The Derivative tells us the slope of a function at any point.

There are rules we can follow to find many derivatives.

For example:

• The slope of a constant value (like 3) is always 0
• The slope of a line like 2x is 2, or 3x is 3 etc
• and so on.

Here are useful rules to help you work out the derivatives of many functions (with examples below). Note: the little mark ’ means 'Derivative of', and f and g are functions.

'The derivative of' is also written ddx

So ddxsin(x) and sin(x)’ both mean 'The derivative of sin(x)'

Examples

Example: what is the derivative of sin(x) ?

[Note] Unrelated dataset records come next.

/-- A smaller depth is allowed where a greater one is. -/
theorem StackCapacity.allows_mono {k : StackCapacity} {m n : Nat} (hmn : m ≤ n) (h : StackCapacity.allows k n) :
    StackCapacity.allows k m := by
  cases k with
  | unbounded => trivial
  | finite c => exact hmn.trans h

/-- No instruction lets the stack grow beyond its capacity (R28, R208). -/
theorem Effect.stack_allowed (h : Effect i s t) (hs : StackCapacity.allows s.stackCapacity s.stack.length) :
    StackCapacity.allows s.stackCapacity t.stack.length := by
  rcases h.stack_cases with e | ⟨_, hroom, v, e⟩ | ⟨_, v, e⟩
  · exact e ▸ hs
  · simpa [e, State.hasRoom] using hroom
  · exact StackCapacity.allows_mono (by simp [e]) hs

/-- The executed instruction keeps the invariant, if no request was outstanding when it was fetched. -/
theorem State.Inv.of_exec (hs : s.Inv) (hrun : s.status = .running) (hw : s.inputWait = false)
    (hf : s.fetchInstr = .ok i) (h : exec i s = .next t) : t.Inv where
  memCanonical := (effect_of_exec h).mem_wf hs.memCanonical
  pcInRange := by
    have hfit := State.pc_add_length_le hf
    rcases (effect_of_exec h).pc_cases with hle | ⟨v, e⟩
    · omega
    · have := v.isLt; omega
  faultKindIffFaulted := by
    have hnone : s.faultKind = none := by
      by_contra hk
      simpa [hrun] using hs.faultKindIffFaulted.mp hk
    exact exec_faultKind_iff hrun hnone h
  capacityPositive := (effect_of_exec h).stackCapacity_eq ▸ hs.capacityPositive
  stackWithinCapacity := (effect_of_exec h).stackCapacity_eq ▸ (effect_of_exec h).stack_allowed hs.stackWithinCapacity
  inPosInRange := by
    rw [(effect_of_exec h).host_eq.1]
    rcases (effect_of_exec h).inPos_cases with e | ⟨_, e, hlt⟩
    · exact e ▸ hs.inPosInRange
    · omega
  waitsAtIn ht := by
    obtain ⟨a, rfl⟩ := (effect_of_exec h).inputWait_begins hw ht
    obtain ⟨⟨r, rfl⟩, hnone, rfl⟩ := execIn_begins_wait h hw ht
    exact ⟨hrun, hnone, r, (State.fetchInstr_congr (s := s) (t := s.holdInput) rfl rfl).trans hf⟩

end

/-- Settles O48: a held `in` is left as it is, and otherwise no request is outstanding, so that a fault clears nothing and
only an `in` begins a wait. -/
theorem everyStepKeepsTheInvariant : Obligations.EveryStepKeepsTheInvariant := by
  intro s t hs h
  cases hw : s.inputWait with
  | true => exact Host.Outcome.next.inj ((hs.step_of_wait hw).symm.trans h) ▸ hs
  | false =>
    rcases step_cases h with ⟨_, rfl⟩ | ⟨k, _, _, rfl⟩ | ⟨i, hrun, hf, he⟩
    · exact hs
    · exact hs.raised hw k
    · exact hs.of_exec hrun hw hf he

/-! ### Who writes the registers, the stack and the channels (R22, R30, R192) -/

/-- The destination slots of an instruction are the listed 12's only, one each (R73). -/
theorem opcode_mem_iff_one_dest (i : Instr) :
    i.opcode ∈ [.set, .pop, .eq, .gt, .add, .mult, .mod, .and, .or, .not, .rmem, .inp] ↔
      (i.slots.filter fun p => p.1 = .dest).length = 1 := by
  cases i <;> simp [Instr.opcode, Instr.slots]

/-- Settles O42: the first clause by the ways an instruction changes a register, the second by its slots. -/
theorem onlyTwelveInstructionsWriteRegisters : Obligations.OnlyTwelveInstructionsWriteRegisters := by
  refine ⟨fun i s t r h hr => (effect_of_exec h).regs_changed hr, opcode_mem_iff_one_dest, fun s i j w => ⟨?_, ?_⟩⟩
  · simpa [preset] using s.getReg_setReg_same i w
  · exact fun hji => by simpa [preset] using s.getReg_setReg_other w hji

/-- Settles O43, by the three things an instruction can do to the stack. -/
theorem onlyFourInstructionsTouchTheStack : Obligations.OnlyFourInstructionsTouchTheStack := by
  intro i s t h
  rcases (effect_of_exec h).stack_cases with e | ⟨hi, _, v, e⟩ | ⟨hi, v, e⟩
  · exact ⟨fun _ => .inl e, fun _ => .inl e, fun _ => e⟩
  · obtain hi | hi : i.opcode = .push ∨ i.opcode = .call := by simpa using hi
    all_goals simp [hi, e]
  · obtain hi | hi : i.opcode = .pop ∨ i.opcode = .ret := by simpa using hi
    all_goals simp [hi, e]

/-! ### What an instruction does not read (R40, R192) -/

/-- `f` rewrites only fields that no instruction but `in` and `out` reads or writes: it keeps what instructions read, and
commutes with what they write. -/
structure Unseen (f : State → State) : Prop where
  pc (s : State) : (f s).pc = s.pc
  regs (s : State) : (f s).regs = s.regs
  stack (s : State) : (f s).stack = s.stack
  mem (s : State) : (f s).mem = s.mem
  stackCapacity (s : State) : (f s).stackCapacity = s.stackCapacity
  setReg (s : State) (i : RegIndex) (v : Word) : (f s).setReg i v = f (s.setReg i v)
  setStack (s : State) (vs : List Word) : { f s with stack := vs } = f { s with stack := vs }
  setMem (s : State) (m : Memory) : { f s with mem := m } = f { s with mem := m }
  advance (s : State) (n : Nat) : (f s).advance n = f (s.advance n)
  jump (s : State) (v : Word) : (f s).jump v = f (s.jump v)
  halt (s : State) : (f s).halt = f s.halt
  raised (s : State) (k : FaultKind) : (f s).raised k = f (s.raised k)

/-- An outcome with its next state rewritten. -/
def mapNext (f : State → State) : Host.Outcome State Fault Refusal → Host.Outcome State Fault Refusal
  | .next t => .next (f t)
  | .fault r => .fault r
  | .refused r => .refused r

namespace Unseen

variable {f : State → State} (hf : Unseen f) (s : State)
include hf

theorem resolve_eq (a : Operand) : (f s).resolve a = s.resolve a := by
  cases a <;> simp [hf.regs]

theorem cell_eq (a : Nat) : (f s).cell a = s.cell a := by
  rw [State.cell, hf.mem, State.cell]

theorem fetchInstr_eq : (f s).fetchInstr = s.fetchInstr :=
  State.fetchInstr_congr (hf.pc s) (hf.mem s)

theorem returnAddress_eq : (f s).returnAddress = s.returnAddress := by
  simp only [State.returnAddress, hf.pc]

theorem push_map (v : Word) : (f s).push v = f <$> s.push v := by
  have hfull : stackFull (f s).stackCapacity (f s).stackSize = stackFull s.stackCapacity s.stackSize := by
    simp only [State.stackSize, hf.stackCapacity, hf.stack]
  rw [State.push, hfull, hf.stack, hf.setStack, State.push]
  split <;> rfl

theorem pop_map : (f s).pop = (fun p => (p.1, f p.2)) <$> s.pop := by
  simp only [State.pop, hf.stack, hf.setStack]
  split <;> rfl

theorem memWrite_map (a : Nat) (v : Word) : (f s).memWrite a v = f <$> s.memWrite a v := by
  simp only [State.memWrite, hf.mem, hf.setMem]
  split <;> rfl

theorem settle_map (x : Except FaultKind State) : settle (f s) (f <$> x) = mapNext f (settle s x) := by
  cases x with
  | ok t => rfl
  | error k => exact congrArg Host.Outcome.next (hf.raised s k)

theorem binaryOp_map (g : Word → Word → Except FaultKind Word) (a b c : Operand) :
    binaryOp g a b c (f s) = mapNext f (binaryOp g a b c s) := by
  simp [binaryOp, ← hf.settle_map, hf.resolve_eq, hf.setReg, hf.advance]

theorem condJump_map (taken : Word → Bool) (a b : Operand) :
    condJump taken a b (f s) = mapNext f (condJump taken a b s) := by
  simp [condJump, ← hf.settle_map, hf.resolve_eq, hf.jump, hf.advance, apply_ite]

/-- Every instruction but `in` and `out` does the same, whatever stands in the fields that `f` rewrites. -/
theorem exec_map {i : Instr} (hout : i.opcode ≠ .out) (hin : i.opcode ≠ .inp) :
    exec i (f s) = mapNext f (exec i s) := by
  cases i with
  | out a => exact absurd rfl hout
  | inp a => exact absurd rfl hin
  | eq | gt | add | mult | mod | and | or => exact hf.binaryOp_map ..
  | jt | jf => exact hf.condJump_map ..
  | halt | noop => simp [exec, execHalt, execNoop, mapNext, hf.halt, hf.advance]
  | set | not | jmp =>
    simp [exec, execSet, execNot, execJmp, ← hf.settle_map, hf.resolve_eq, hf.setReg, hf.jump, hf.advance]
  | rmem | wmem =>
    simp [exec, execRmem, execWmem, ← hf.settle_map, hf.resolve_eq, hf.cell_eq, hf.memWrite_map, hf.setReg, hf.advance,
      -State.memWrite_word]
  | push | pop | call | ret =>
    simp [exec, execPush, execPop, execCall, execRet, ← hf.settle_map, hf.resolve_eq, hf.returnAddress_eq, hf.push_map,
      hf.pop_map, hf.setReg, hf.jump, hf.advance]

end Unseen

/-! ### The channels (R192) -/

/-- The same state with other contents of the channels. -/
def State.withChannels (o : List Word) (p : Nat) (ic : List Word) (e w : Bool) (s : State) : State :=
  { s with output := o, inPos := p, inCodes := ic, inEnd := e, inputWait := w }

theorem unseen_withChannels (o : List Word) (p : Nat) (ic : List Word) (e w : Bool) :
    Unseen (State.withChannels o p ic e w) := by
  constructor <;> intros <;> rfl

/-- Settles O45: the writes by what each instruction does to a channel, the reads by rewriting the channels. -/
theorem onlyOutAndInReachTheChannels : Obligations.OnlyOutAndInReachTheChannels := by
  intro i s t h
  have effect := effect_of_exec h
  refine ⟨fun hi => ?_, fun _ => ?_, fun hi => ⟨?_, effect.inputWait_eq hi⟩, fun _ => ?_, effect.host_eq.1,
    effect.host_eq.2, fun hi o p ic e w => ?_⟩
  · exact effect.output_cases.resolve_right fun hout => hi hout.1
  · exact effect.output_cases.imp_right And.right
  · exact effect.inPos_cases.resolve_right fun hin => hi hin.1
  · exact effect.inPos_cases.imp_right fun hin => hin.2.1
  · obtain ⟨hout, hin⟩ : i.opcode ≠ .out ∧ i.opcode ≠ .inp := by simpa using hi
    exact ((unseen_withChannels o p ic e w).exec_map s hout hin).trans (congrArg (mapNext _) h)

/-! ### The debug flags (R40) -/

/-- The same state with other debug flags. -/
def State.withFlags (tr du : Bool) (s : State) : State := { s with traceEn := tr, dumpEn := du }

theorem unseen_withFlags (tr du : Bool) : Unseen (State.withFlags tr du) := by
  constructor <;> intros <;> rfl

theorem execOut_withFlags (tr du : Bool) (a : Operand) (s : State) :
    execOut a (s.withFlags tr du) = mapNext (State.withFlags tr du) (execOut a s) := by
  cases a <;> rfl

theorem execIn_withFlags (tr du : Bool) (a : Operand) (s : State) :
    execIn a (s.withFlags tr du) = mapNext (State.withFlags tr du) (execIn a s) := by
  have hanswer : (s.withFlags tr du).inputAnswer = s.inputAnswer := rfl
  unfold execIn inputInto
  rw [hanswer]
  cases destReg a with
  | error k => rfl
  | ok r => rcases s.inputAnswer with _ | ⟨w⟩ | _ <;> rfl

theorem exec_withFlags (tr du : Bool) (i : Instr) (s : State) :
    exec i (s.withFlags tr du) = mapNext (State.withFlags tr du) (exec i s) := by
  cases i with
  | out a => exact execOut_withFlags tr du a s
  | inp a => exact execIn_withFlags tr du a s
  | _ => exact (unseen_withFlags tr du).exec_map s (by simp [Instr.opcode]) (by simp [Instr.opcode])

/-- Settles O47: neither the fetch nor an instruction reads a flag. -/
theorem traceAndDumpHaveNoEffect : Obligations.TraceAndDumpHaveNoEffect := by
  intro s t tr du h
  have hfetch := (unseen_withFlags tr du).fetchInstr_eq s
  rcases step_cases h with ⟨hend, rfl⟩ | ⟨k, hrun, hf, rfl⟩ | ⟨i, hrun, hf, he⟩
  · exact step_of_ended hend
  · exact step_of_fetch_fault hrun (hfetch.trans hf)
  · calc step (s.withFlags tr du)
      _ = exec i (s.withFlags tr du) := step_of_fetched hrun (hfetch.trans hf)
      _ = mapNext (State.withFlags tr du) (exec i s) := exec_withFlags tr du i s
      _ = .next (t.withFlags tr du) := by rw [he, mapNext]

/-! ### A held `in` and its answer (R39, R191, R224) -/

/-- Any positive number of steps at an unanswered `in` begins the wait and then holds it (R39, D13). -/
theorem runFor_of_no_answer {s : State} {r : RegIndex} (hrun : s.status = .running)
    (hf : s.fetchInstr = .ok (.inp (.reg r))) (hnone : s.inputAnswer = none) (n : Nat) :
    runFor (n + 1) s = .next s.holdInput := by
  induction n generalizing s with
  | zero => exact runFor_succ_of_next ((step_of_fetched_in hrun hf).trans (inputInto_of_no_answer r hnone))
  | succ n ih =>
    rw [runFor_succ_of_next ((step_of_fetched_in hrun hf).trans (inputInto_of_no_answer r hnone))]
    exact ih (s := s.holdInput) hrun ((State.fetchInstr_congr (s := s) (t := s.holdInput) rfl rfl).trans hf) hnone

/-- An answer to the held `in` is that `in` done on the answered state (R7). -/
theorem answerRequest_of_held_in {s answered : State} {r : RegIndex} (hrun : s.status = .running)
    (hf : s.fetchInstr = .ok (.inp (.reg r))) (hstatus : answered.status = s.status) (hpc : answered.pc = s.pc)
    (hmem : answered.mem = s.mem) : answerRequest s.holdInput answered = inputInto r answered := by
  rw [answerRequest, if_pos (by simp [hrun])]
  exact step_of_fetched_in (hstatus.trans hrun) ((State.fetchInstr_congr hpc hmem).trans hf)

/-- Settles O57: the wait by induction on the number of steps, each answer by the `in` it completes. -/
theorem heldInputWaitsUnchanged : Obligations.HeldInputWaitsUnchanged := by
  intro s r n w hrun hf hpos hend
  have hnone : s.inputAnswer = none := by simp [State.inputAnswer, hpos, hend]
  refine ⟨runFor_of_no_answer hrun hf hnone n, by simp [hrun], ?_, ?_⟩
  · calc answerChar w s.holdInput
      _ = inputInto r { s.holdInput with inCodes := s.inCodes ++ [w] } := answerRequest_of_held_in hrun hf rfl rfl rfl
      _ = .next _ := inputInto_of_char r (w := w) (by simp [State.inputAnswer, hpos])
      _ = _ := by rw [State.setReg_eq]; rfl
  · calc answerEnd s.holdInput
      _ = inputInto r { s.holdInput with inEnd := true } := answerRequest_of_held_in hrun hf rfl rfl rfl
      _ = .next _ := inputInto_of_end r (by simp [State.inputAnswer, hpos])

/-! ### The host port (R33, R34, R36) -/

theorem FaultKind.code_ne_zero (k : FaultKind) : k.code ≠ 0 := by
  cases k <;> decide

/-- The `fault_kind` port is 0 exactly where no fault kind is recorded (R34). -/
theorem State.faultKindPort_eq_zero_iff (s : State) : s.faultKindPort = 0 ↔ s.faultKind = none := by
  unfold State.faultKindPort
  cases s.faultKind with
  | none => simp
  | some k => exact iff_of_false k.code_ne_zero (Option.some_ne_none k)

/-- The 16 bits of the `pc` port hold every pc in its range (R25, R36). -/
theorem State.pcPort_toNat {s : State} (h : s.pc ≤ 32768) : s.pcPort.toNat = s.pc := by
  simp only [State.pcPort, BitVec.toNat_ofNat]
  omega

/-- Settles O59: the codes by evaluation, the two ports by the invariant. -/
theorem hostPortCodes : Obligations.HostPortCodes := by
  refine ⟨⟨rfl, rfl, rfl⟩, ⟨rfl, rfl, rfl, rfl, rfl, rfl, rfl, rfl⟩, fun s hs => ⟨?_, ?_, rfl⟩⟩
  · exact State.pcPort_toNat hs.pcInRange
  · rw [State.faultKindPort_eq_zero_iff, ← not_iff_not, not_not]
    exact hs.faultKindIffFaulted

From the table above it is listed as being cos(x)

It can be written as:

sin(x) = cos(x)

Or:

sin(x)’ = cos(x)

Power Rule

Example: What is x³ ?

The question is asking 'what is the derivative of x³ ?'

We can use the Power Rule, where n=3:

xⁿ = nxⁿ⁻¹

x³ = 3x³⁻¹ = 3x²

(In other words the derivative of x³ is 3x²)

So it is simply this:

3x^2'>
'multiply by power
then reduce power by 1'

It can also be used in cases like this:

Example: What is (1/x) ?

1/x is also x^-1

We can use the Power Rule, where n = −1:

xⁿ = nxⁿ⁻¹

x⁻¹ = −1x⁻¹⁻¹

= −x⁻²

= −1x²

So we just did this:

-x^-2'>
which simplifies to −1/x²

Multiplication by constant

Example: What is 5x³ ?

the derivative of cf = cf’

the derivative of 5f = 5f’

We know (from the Power Rule):

x³ = 3x³⁻¹ = 3x²

So:

5x³ = 5x³ = 5 × 3x² = 15x²

Sum Rule

Example: What is the derivative of x²+x³ ?

The Sum Rule says:

the derivative of f + g = f’ + g’

So we can work out each derivative separately and then add them.

Using the Power Rule:

• x² = 2x
• x³ = 3x²

And so:

the derivative of x² + x³ = 2x + 3x²

Difference Rule

It doesn't have to be x, we can differentiate with respect to, for example, v:

Example: What is (v³−v⁴) ?

The Difference Rule says

the derivative of f − g = f’ − g’

So we can work out each derivative separately and then subtract them.

Using the Power Rule:

• v³ = 3v²
• v⁴ = 4v³

And so:

the derivative of v³ − v⁴ = 3v² − 4v³

Sum, Difference, Constant Multiplication And Power Rules

Example: What is (5z² + z³ − 7z⁴) ?

Using the Power Rule:

• z² = 2z
• z³ = 3z²
• z⁴ = 4z³

And so:

(5z² + z³ − 7z⁴) = 5 × 2z + 3z² − 7 × 4z³ = 10z + 3z² − 28z³

Product Rule

Example: What is the derivative of cos(x)sin(x) ?

The Product Rule says:

the derivative of fg = f g’ + f’ g

In our case:

• f = cos
• g = sin

We know (from the table above):

• cos(x) = −sin(x)
• sin(x) = cos(x)

So:

the derivative of cos(x)sin(x) = cos(x)cos(x) − sin(x)sin(x)
= cos²(x) − sin²(x)

Quotient Rule

To help you remember:

(fg)’ = gf’ − fg’g²

The derivative of 'High over Low' is:

'Low dHigh minus High dLow, over the line and square the Low'

Example: What is the derivative of cos(x)/x ?

In our case:

• f = cos
• g = x

We know (from the table above):

• f' = −sin(x)
• g' = 1

So:

the derivative of cos(x)x = Low dHigh minus High dLowover the line and square the Low

= x(−sin(x)) − cos(x)(1)x²

= −xsin(x) + cos(x)x²

Reciprocal Rule

Example: What is (1/x) ?

The Reciprocal Rule says:

the derivative of 1f = −f’f²

With f(x)= x, we know that f’(x) = 1

Unit 3 Derivative Rules Of Compositesap Calculus Integrals

So:

the derivative of 1x = −1x²

Which is the same result we got above using the Power Rule.

Chain Rule

Example: What is ddxsin(x²) ?

sin(x²) is made up of sin() and x²:

• f(g) = sin(g)
• g(x) = x²

The Chain Rule says:

the derivative of f(g(x)) = f'(g(x))g'(x)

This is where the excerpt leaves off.